If troponin activation is not the way to go there are still plenty of other mechanisms being tested, notably in the academia-led Healey-ALS platform trial. The first few arms, involving UCB’s zilucoplan, Biohaven’s verdiperstat and Clene Nanomedicine’s CNM-Au8, are set to complete soon.
This year the trial added Prilenia’s priodopidine, and Seelos Therapeutics’ SLS-005 has also been selected, with dosing set to begin this quarter, the company said during its second-quarter results.
Zilucoplan is not the only complement inhibitor being trialled in ALS, the table below shows. This approach took a blow when the Champions-ALS trial of Astrazeneca’s Ultomiris was stopped last month owing to lack of efficacy.
Other recent flops have come from Orphazyme’s heat shock protein amplifier arimoclomol, Brainstorm’s autologous cell therapy NurOwn, and Orion’s Simdax po; an intravenous formulation of the latter, a calcium sensitiser, is used in heart failure.
Amylyx hopes for a quick approval in ALS, but might not be the only one.

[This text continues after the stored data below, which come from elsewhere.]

-- ==== Sys2Proof/Config.lean ====
section
/-! DEFINITION. What the spec leaves open: values it calls undefined, fused or shipped and does not state. Each is a
constant with no body, so that a claim about it holds whatever it is. -/

namespace Sys2Proof.Config

/-- The bits of FEXPA for an ordinary input (05 R175 leaves them undefined): a function of the input and of the
state's counter of free values. -/
opaque fexpa (counter input : Nat) : BitVec 32

/-- The SHA-384 digest fused in image key slot k (15 R441; 16 R461: fused). -/
opaque fusedKey (k : Nat) : BitVec 384

/-- KEY_REVOKED: the fused revocation bits of the four key slots (16 R461). -/
opaque fusedRevoked : BitVec 4

/-- The fused SHA-384 digest of the debug public key (17 R479). -/
opaque fusedDebugKey : BitVec 384

/-- FUSED_SVN (15 R441). -/
opaque fusedSvn : BitVec 16

/-- VMIN_FUSE: the fused floor of VDD_CORE (14 R407). -/
opaque fusedVmin : BitVec 8

/-- The part's identity code for debug and for the TAP (17 R478; 18 R490). -/
opaque partId : BitVec 128

/-- The TAP's IDCODE (18 R490). -/
opaque idCode : BitVec 32

/-- The 32-byte NONCE of a debug challenge, from the block's random source (17 R478). -/
opaque nonce (counter : Nat) : BitVec 256

/-- The bytes of the library image with a number, as the ROM firmware of release 3.1.0 ships it (15 R445): the spec
lists the images and gives no bytes. -/
opaque libImage (number : Nat) : List (BitVec 8)

/-- The dictionary version and the SVN of the ROM firmware (15 R442, R452). -/
opaque romDictVersion : BitVec 16
opaque romSvn : BitVec 16

/-- Whether a page of a flash sector reads back differently from what is programmed into it after its n-th erase (15
R444): the flash is outside the block. -/
opaque flashFails (sector count : Nat) : Bool

/-- The activity term of Trivet's power estimate in 0.1 W (14 R419): the spec states what it is made of, not its
coefficients. -/
opaque powerActivity (counter : Nat) : BitVec 16

/-- The identity bytes of stack s, read over IEEE 1500 (11 R354). -/
opaque stackId (s : Nat) : List (BitVec 8)

/-- The qualified timing values of stack s at each bin, 3 × 20 values of 4 bytes (11 R341, R354). -/
opaque qualTiming (s : Nat) : List (BitVec 8)

/-- The qualified value of stack s that bounds RAA_MAX (11 R354): the identity bytes hold it, in no stated place. -/
opaque raaQual (s : Nat) : BitVec 16

/-- What discovery of the image flash reports (15 R439, FLASH_INFO). -/
opaque flashInfo : List (BitVec 8)

/-- A further open value of the spec, by kind and counter. -/
opaque freeValue (kind counter : Nat) : BitVec 64

end Sys2Proof.Config
end

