/-- A request frame that the block has originated (02 R51, R52). -/
structure OrigFrame where
  ep : Nat
  seq : Nat
  att : Nat := 0
  part : Nat
  cls : Nat
  op : Nat
  /-- header bytes 12 to 59, from LENGTH to OPERANDS, the FTC as of the first sending -/
  body : List Byte
  payload : List Byte
  purpose : Purpose
  /-- the egress queue where the frame or tile that caused it fixed one (10 R300); none: that of its class -/
  eq : Option Nat := none
  /-- abandoned at ATTEMPT 15: only its number still awaits a final response (02 R62) -/
  dead : Bool := false
  deriving DecidableEq, Repr

/-- Frames, sequence summaries, the done table and the hold ring (02). -/
structure Frm where
  ports : Map Port := []
  /-- cells held, by key req × 2^36 + seq × 16 + attempt -/
  reasm : Map Reasm := []
  /-- decided keys whose later cells are dropped, with the edge of the decision (02 R61) -/
  late : Map Nat := []
  /-- admitted operations, by req × 2^32 + seq -/
  ops : Map OpRec := []
  /-- sequence summaries by REQ_TABLE entry -/
  summ : Map Summary := []
  /-- the done table, entry 64 × r + slot -/
  done : Map DoneEntry := []
  /-- done-table writes issued and not yet accepted, in order -/
  pend : List PendDone := []
  /-- the hold ring, in order of staging -/
  holds : List HoldRec := []
  /-- the next free position of the ring -/
  holdPos : Nat := 0
  /-- arrivals and admissions counted, for their order (02 R64) -/
  order : Nat := 0
  /-- the next number for each destination (02 R52) -/
  next : Map Nat := []
  /-- originated frames without a final answer, by endpoint × 2^32 + seq -/
  orig : Map OrigFrame := []
  /-- originated frames that wait for the window of 64 (02 R52), oldest first -/
  waiting : List OrigFrame := []
  /-- frames that wait because no port is up (10 R301), oldest first -/
  noPort : List Resp := []
  /-- delivery and notification numbers per destination (02 R53; 15 R451) -/
  delivery : Map Nat := []
  notif : Map Nat := []
  deriving DecidableEq, Repr

/-- One accumulator (03 R76): ACC in two's complement, SPECIAL 0 FINITE, 1 PLUS_INF, 2 MINUS_INF, 3 NAN. -/
structure Acc where
  acc : Int := 0
  sp : Nat := 0
  deriving DecidableEq, Repr

/-- What a declaration carries beyond a RED_OPEN (03 R86; 09 R275). -/
structure Decl where
  ctx : Nat
  openFtc : Nat
  closeFtc : Nat
  feeder : Bool
  ownerEp : Nat := 0
  ownerHandle : Nat := 0
  ownerOfs : Nat := 0
  ownerOd : Nat := 0
  deriving DecidableEq, Repr

/-- A reduction slot (03 R83). -/
structure Slot where
  part : Nat
  slot : Nat
  /-- 1 OPEN, 2 CLOSING, 3 CLOSED, 4 BROKEN; a FREE slot has no descriptor -/
  state : Nat
  q0 : Nat
  n : Nat
  /-- OUT_DTYPE and RND -/
  od : Nat
  rnd : Nat
  step : Nat
  expect : Nat
  handle : Nat
  ofs : Nat
  length : Nat
  seed : Nat
  addends : Nat := 0
  cAdm : Nat := 0
  cApp : Nat := 0
  acc : Map Acc := []
  /-- compact blocks placed in slot SRAM at opening, per quadrant (03 R92) -/
  sram : List Nat := [0, 0, 0, 0]
  /-- compact blocks placed in the spill area -/
  spill : Nat := 0
  /-- wide blocks, by block number: 0 to 3 in the SRAM part of that quadrant, 4 in the escape reserve -/
  wide : Map Nat := []
  decl : Option Decl := none
  /-- admitted ACCUMs without an outcome, by operation key -/
  openOps : List Nat := []
  /-- RED_CLOSEs that wait, by operation key -/
  closers : List Nat := []
  /-- the edge from which SLOT_WAIT counts (03 R91) -/
  pendAt : Option Nat := none
  /-- partial frames to the owner without a DONE -/
  partials : Nat := 0
  /-- the number of the close that sent them: answers to the frames of an earlier one are not its own -/
  close : Nat := 0
  /-- the edge on which it became CLOSED or BROKEN -/
  ended : Nat := 0
  deriving DecidableEq, Repr
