-- ==== Sys2Proof/Machine/TypesParam.lean ====
section
/-! DEFINITION. The parts of the state that 06 and 07 give beyond what lies in region memory: attention sets and
queries, update sets and OPT_STEP operations, mirroring, commits and restores. Every field's default is its value at
reset. -/

namespace Sys2Proof.Machine

/-- A forward of a query to a spill block (06 R200). -/
structure Spill where
  /-- the spill record that it follows -/
  srec : List Byte
  /-- the record returned and written to the inbox, where it has come -/
  data : Option (List Byte) := none
  /-- the edge of the first send, in RCLK, once it has been -/
  sent : Option Nat := none
  deriving DecidableEq, Repr

/-- An admitted query (06 R187, R189, R200). -/
structure Query where
  /-- dispatcher-assigned number -/
  number : Nat
  set : Nat
  /-- its forwards have been sent -/
  forwarded : Bool := false
  /-- the MODE written at its start: 0 canonical, 1 arrival order (06 R189, R197) -/
  mode : Nat := 0
  spills : List Spill := []
  /-- run-ahead pieces read for it, in page order: the fabric time of the read, and 1 where it was valid (06 R202) -/
  pieces : List (Nat × Nat) := []
  deriving DecidableEq, Repr

/-- An attention set (06 R188, R205): 0 unused, 1 loading, 2 ready, 3 busy, 4 faulted. -/
structure AttSet where
  state : Nat := 0
  /-- queries that wait, by operation key -/
  queue : List Nat := []
  running : Option Nat := none
  deriving DecidableEq, Repr

/-- Attention (06). -/
structure Att where
  sets : Map AttSet := []
  /-- queries by operation key -/
  queries : Map Query := []
  /-- the next query number -/
  next : Nat := 0
  /-- page slots reserved at step 9 for admitted appends, by operation key: DESC (06 R183) -/
  reserved : Map Nat := []
  /-- released spill contexts whose slots have been returned, by DESC × 65,536 + CTX (06 R186) -/
  cleaned : Map Nat := []
  deriving DecidableEq, Repr

/-- An update set (07 R225). -/
structure UpdSet where
  state : Nat := 0
  queue : List Nat := []
  running : Option Nat := none
  deriving DecidableEq, Repr

/-- An OPT_STEP that executes: its update set (07 R224, R225). -/
structure OptOp where
  set : Nat
  /-- the edge on which it entered the set's queue, in RCLK (08 R255) -/
  at_ : Nat := 0
  deriving DecidableEq, Repr

/-- An update that an OPT_STEP of a step has made or is to make (07 R223, R224): who sent it, and its pages. -/
structure Claim where
  part : Nat
  step : Nat
  desc : Nat
  req : Nat
  seq : Nat
  first : Nat
  npg : Nat
  /-- it is counted in NUPDATE -/
  opened : Bool := false
  /-- its update record in the log entry -/
  urec : Option Nat := none
  /-- answered DONE -/
  done : Bool := false
  deriving DecidableEq, Repr

/-- A run of WRITE frames to a buddy (07 R219, R221). -/
structure Mirror where
  part : Nat
  step : Nat
  /-- the DESC of the LOG region, the entry's number, and the pages covered; none is the entry's header -/
  desc : Nat
  entry : Nat
  pages : Option (Nat × Nat)
  /-- frames without a DONE -/
  left : Nat
  /-- the edge of the close, in RCLK -/
  since : Nat
  failed : Bool := false
  deriving DecidableEq, Repr

/-- The parameter service (07). -/
structure Par where
  sets : Map UpdSet := []
  /-- OPT_STEPs by operation key -/
  ops : Map OptOp := []
  claims : List Claim := []
  mirrors : Map Mirror := []
  /-- mirrored pages, by (DESC × 16 + entry) × 16,384 + page -/
  mirrored : Map Nat := []
  /-- log entries whose sealed header is mirrored, by DESC × 16 + entry: STEP + 1 -/
  sealed : Map Nat := []
  /-- PARAM regions of which a cast write has been made for the pending step -/
  casts : Map Nat := []
  /-- RESTORE_STATE -/
  restore : Nat := 0
  /-- LAST_DECISION: STEP, ACTION, k -/
  lastStep : Nat := 0
  lastAction : Nat := 0
  lastK : Nat := 0
  /-- steps committed on this block, by partition × 2^64 + STEP -/
  committed : Map Nat := []
  /-- steps aborted on this block and not launched again, by partition × 2^64 + STEP: 1, or at the home that aborted the step 2
  and its commit barrier (07 R223, R233) -/
  aborted : Map Nat := []
  deriving DecidableEq, Repr

end Sys2Proof.Machine
end

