-- ==== Sys2Proof/Machine/TypesPower.lean ====
section
/-! DEFINITION. The parts of the state that 14 and 18 give: power domains with their doorkeepers and epochs, Trivet,
supplies and the reset and power pins. Every field's default is its value at reset. -/

namespace Sys2Proof.Machine

/-- A counter signal held at a doorkeeper (14 R415). -/
structure HeldSig where
  addr : Nat
  amount : Nat
  part : Nat
  /-- the path for the tallies: 0 same tile, 1 same Skillet, 2 other Skillet, 3 hub or Ladel, 4 SYNC -/
  path : Nat
  /-- the tile that takes SIG_REFUSED, for a SIG of a tile -/
  tile : Option Nat := none
  /-- the SYNC operation that is answered, by key -/
  op : Option Nat := none
  /-- it replaces the counter's value: a hand-set (17 R481) -/
  hand : Bool := false
  deriving DecidableEq, Repr

/-- A switched domain (14 R410 to R417). -/
structure Domain where
  /-- 0 to 4: P0 to P4 -/
  state : Nat := 0
  /-- the edge on which it entered that state, in RCLK -/
  since : Nat := 0
  /-- entry to the next state is under way: its arbiters are frozen, and the commit edge is to come (14 R413) -/
  entering : Bool := false
  epoch : Nat := 0
  /-- since when the domain has been idle in its state, in RCLK -/
  idle : Option Nat := none
  /-- the edge on which a wake ends -/
  wake : Option Nat := none
  /-- the doorkeeper's queue of 16 signals, and those that wait at their senders while it is full (14 R415) -/
  held : List HeldSig := []
  wait : List HeldSig := []
  /-- die sensor, in 0.25 °C -/
  temp : Int := 0
  /-- a drain before a reset is under way, since when -/
  drain : Option Nat := none
  deriving DecidableEq, Repr

/-- Trivet and the supplies (14 R406 to R426). -/
structure Pwr where
  doms : Map Domain := []
  /-- POWER_EST in 0.1 W -/
  est : Nat := 0
  /-- boost account in µs, and whether it is EXHAUSTED -/
  boost : Nat := 400000
  exhausted : Bool := false
  /-- a die sensor, a stack or a failed stack reading holds the block hot (14 R422) -/
  hotDie : Bool := false
  hotStack : Bool := false
  hotFail : Bool := false
  /-- the fabric time of the last control interval, if there was one -/
  edge : Option Nat := none
  /-- the budget u in tile-sixteenths; none is u_max -/
  u : Option Nat := none
  /-- duty by Skillet; an unlisted Skillet has 16 -/
  duty : Map Nat := []
  /-- the code on pwr_vid, and the edge of its last change -/
  vid : Nat := 60
  vidAt : Nat := 0
  /-- the regulator and the timing monitors have confirmed the code in force (14 R407) -/
  vidOk : Bool := true
  keepTemp : Int := 0
  /-- KEEP_SOURCE: 0 KEEP_MAIN, 1 KEEP_BACKUP -/
  keep : Nat := 0
  /-- the block is in P5 -/
  parked : Bool := false
  /-- every freeze bit of the block is set (14 R409) -/
  frozen : Bool := false
  /-- the PLL has lost lock since the last start: the switched domains hold their state and serve nothing (01 R19) -/
  stalled : Bool := false
  /-- pwr_therm_trip -/
  trip : Bool := false
  /-- what has tripped: the sensor, as the event names it -/
  tripped : Option Nat := none
  /-- pwr_main_fail as sampled -/
  mainFail : Bool := false
  /-- a power loss without hold-up: only a cold start is accepted (18 R501) -/
  coldOnly : Bool := false
  deriving DecidableEq, Repr

/-- Trivet's accounts (14 R421, R425). -/
structure Stress where
  /-- intervals by exponent: the entry 1,000 + k counts intervals that add 2^(k ÷ 40) × 10 µs -/
  hours : Map Nat := []
  /-- stress restored from the image, in 10^−3 h -/
  base : Nat := 0
  /-- boost time in intervals of 10 µs, and what was restored, in s -/
  boost : Nat := 0
  boostBase : Nat := 0
  /-- advisories raised: 0, 80 or 100 -/
  advised : Nat := 0
  /-- the edge of the last POWER_UNMET, if there was one -/
  unmet : Option Nat := none
  /-- residency in RCLK up to the last change of state, and entries, aborted entries, exits, by 16 × domain + entry (17 R470) -/
  resid : Map Nat := []
  /-- the edge of the last STRESS_SAVE copy -/
  saved : Nat := 0
  deriving DecidableEq, Repr

end Sys2Proof.Machine
end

It could soon become clear whether some of the other shots on goal have managed to hit their target.
|Selected ALS projects in mid-to-late-stage clinical development|
|Tofersen||Sod1 antisense oligo||Biogen/Ionis||Valor; Atlas in presymptomatic adults with Sod1 mutation||Valor data due H2 2021; Atlas ends Aug 2026|
|Alsitek (masitinib)||CD117, FGFR3 & PDGFR antagonist||AB Science||AB19001||Ends Dec 2022; study restarted in Aug 2021 after being suspended in Jun 2021|
|Reldesemtiv||Troponin activator||Cytokinetics||Courage-ALS||Ends Dec 2023|
|Jacifusen (ION363)||Fused in sarcoma antisense||Ionis||NCT04768972||Ends Mar 2024|
|AMX0035 (sodium phenylbutyrate + taurursodiol)||Histone deacetylase inhibitor + bax inhibitor||Amylyx||Phoenix not yet recruiting||Amylyx plans US filing based on positive ph2 Centaur data|
|CuATSM||Copper-containing synthetic small molecule||Collaborative Medicinal Development||NCT04082832||Primary completion date Dec 2020 but still recruiting|
|Zilucoplan||Complement factor C5 inhibitor||UCB||HEALEY ALS Platform Trial – Regimen A*||Ends Oct (previously Mar) 2021|
|Verdiperstat||Myeloperoxidase enzyme inhibitor||Biohaven||HEALEY ALS Platform Trial – Regimen B*||Ends Oct (previously Mar) 2021|
|CNM-Au8||Elemental gold nanocrystals||Clene Nanomedicine||HEALEY ALS Platform Trial – Regimen C*; ph2 Rescue-ALS||Healey C ends Oct (previously Mar) 2021; Rescue-ALS data due Q4 2021|
|Pridopidine||Sigma-1 receptor agonist||Prilenia||HEALEY ALS Platform Trial – Regimen D*||Ends Mar 2022|
|MN-166 (ibudilast/Ketas)||Phosphodiesterase inhibitor||Medicinova||Combat-ALS||Ends Dec 2023|
|PrimeC (ciprofloxacin + celecoxib||Antibiotic/Cox-2 inhibitor & NSAID||Neurosense Therapeutics||NCT04165850||Ended Jan 2021|
|ALZT-OP1a (cromolyn + ibuprofen)||Mast-cell stabiliser/NSAID||Aztherapies||NCT04428775||Ended Jul 2021|
|RT001||Synthetic omega-6 fatty acid||Retrotope||NCT04762589||Ends Sep 2021|
|BLZ945||CSF-1 inhibitor||Novartis||NCT04066244||Ends Sep 2021|
|PU-AD||Heat shock protein 90 inhibitor||Samus Therapeutics||NCT04505358||Ends Dec 2021|
|ANX005||Anti-complement factor C1q MAb||Annexon Biosciences||NCT04569435||Data due 2022|
|3K3A-APC||Activated protein C analogue||ZZ Biotech||NCT05039268*||Ends Jan 2022|
|AT-1501||Anti-CD40L MAb||Eledon Pharmaceuticals||NCT04322149||Ends Mar 2022|
|Empaveli||Complement factor C3 inhibitor||Apellis||Meridian||Ends Sep 2022|
|Engensis||HGF gene therapy||Helixmith||Revivals-1A||Ends Dec 2022|
|Trametinib (SNR1611)||Mek inhibitor||Genuv||Ph1/2, NCT04326283||Ends Dec 2022|
|WVE-004||C9orf72 antisense oligo||Wave Life Sciences||Ph1/2 Focus-C9; also includes pts with FTD||Ends Feb 2023|
|RNS60||Oxygen nanobubbles||Revalesio||NCT02988297 (nebulised version)||Ends Dec 2023|
|Q-Cells||Human glial restricted progenitor cells||Q Therapeutics||Ph1/2, NCT02478450||Ends Dec 2023|
|AL001||Sortilin inhibitor||Alector/ Glaxosmithkline||Not available||First pt dosed Sep 2021|
|*Investigator-sponsored study. Source: Evaluate Pharma & clinicaltrials.gov.|
The table in this story has been updated to include Neurosense's PrimeC.